## Saved data entries:
-- ==== Sys2Proof/Machine/Flags.lean ====
section
/-! DEFINITION. Predicates and condition bits: the conditions of R34, R125 and R126, writes of predicate pairs (R34,
R127), and the sticky bits of STATUS (R136). -/

namespace Sys2Proof.Machine

/-! ## Conditions -/

/-- A condition of R34 on two integers (R125). -/
def condInt (cond : Nat) (a b : Int) : Bool :=
  match cond with
  | 0 => a = b | 1 => a != b | 2 => a < b | 3 => a ≤ b | 4 => b < a | 5 => b ≤ a | _ => false

/-- FCMP on two FP32 encodings (R126). -/
def condFloat (cond a b : Nat) : Bool :=
  let x := Fmt.fp32.decode false a
  let y := Fmt.fp32.decode false b
  let un := x.isNan || y.isNan
  match cond with
  | 0 => x.eqv y | 1 => un || !x.eqv y | 2 => x.lt y | 3 => x.lt y || x.eqv y
  | 4 => y.lt x | 5 => y.lt x || x.eqv y | 6 => un | _ => false

/-! ## Predicates -/

/-- Write pair P: the true sense to p(2P), the complement to p(2P+1) (R34). -/
def Crew.writePair (c : Crew) (l P : Nat) (v : Bool) : Crew := (c.setPred l (2 * P) v).setPred l (2 * P + 1) !v

/-- Clear both predicates of a pair, as a zeroing mask does (R127). -/
def Crew.clearPair (c : Crew) (l P : Nat) : Crew := (c.setPred l (2 * P) false).setPred l (2 * P + 1) false

/-- Predicates of a lane that an instruction reads: guard, mask and sources. -/
def Info.predReads (f : Info) : List Nat :=
  (if 11 < f.g.toNat then [] else [f.g.toNat]) ++
  (match f.px with | none => [] | some p => if 11 < p.mask.toNat then [] else [p.mask.toNat]) ++ f.psrc

/-- Predicates that an instruction writes. -/
def Info.predWrites (f : Info) : List Nat :=
  if f.pall then List.range 12 else match f.pdst with | none => [] | some P => [2 * P, 2 * P + 1]

/-! ## STATUS -/

/-- Sticky bits of STATUS (R136). -/
inductive StatusBit where
  | modemiss | gap | deadread | mcpart | sibseen
deriving DecidableEq, Repr

def StatusBit.mask : StatusBit → Nat
  | .modemiss => 1 | .gap => 2 | .deadread => 4 | .mcpart => 8 | .sibseen => 16

def Crew.setStatus (c : Crew) (b : StatusBit) : Crew := { c with status := orBits c.status b.mask }

/-- mcfail bit k (R136). -/
def Crew.setMcfail (c : Crew) (k : Nat) : Crew := { c with status := orBits c.status (2 ^ (8 + k)) }

/-- The bits of STATUS that a write of one clears (R136): 11:8 and 4:0. -/
def statusWritable : Word := 0xF1F

/-- WRSYS STATUS (R136). -/
def Crew.clearStatus (c : Crew) (w : Word) : Crew := { c with status := c.status &&& ~~~(w &&& statusWritable) }

end Sys2Proof.Machine
end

## What you need to do:
The lines of the records that contain the string "deadread" should be located and copied.

## Output below:
  | modemiss | gap | deadread | mcpart | sibseen
  | .modemiss => 1 | .gap => 2 | .deadread => 4 | .mcpart => 8 | .sibseen => 16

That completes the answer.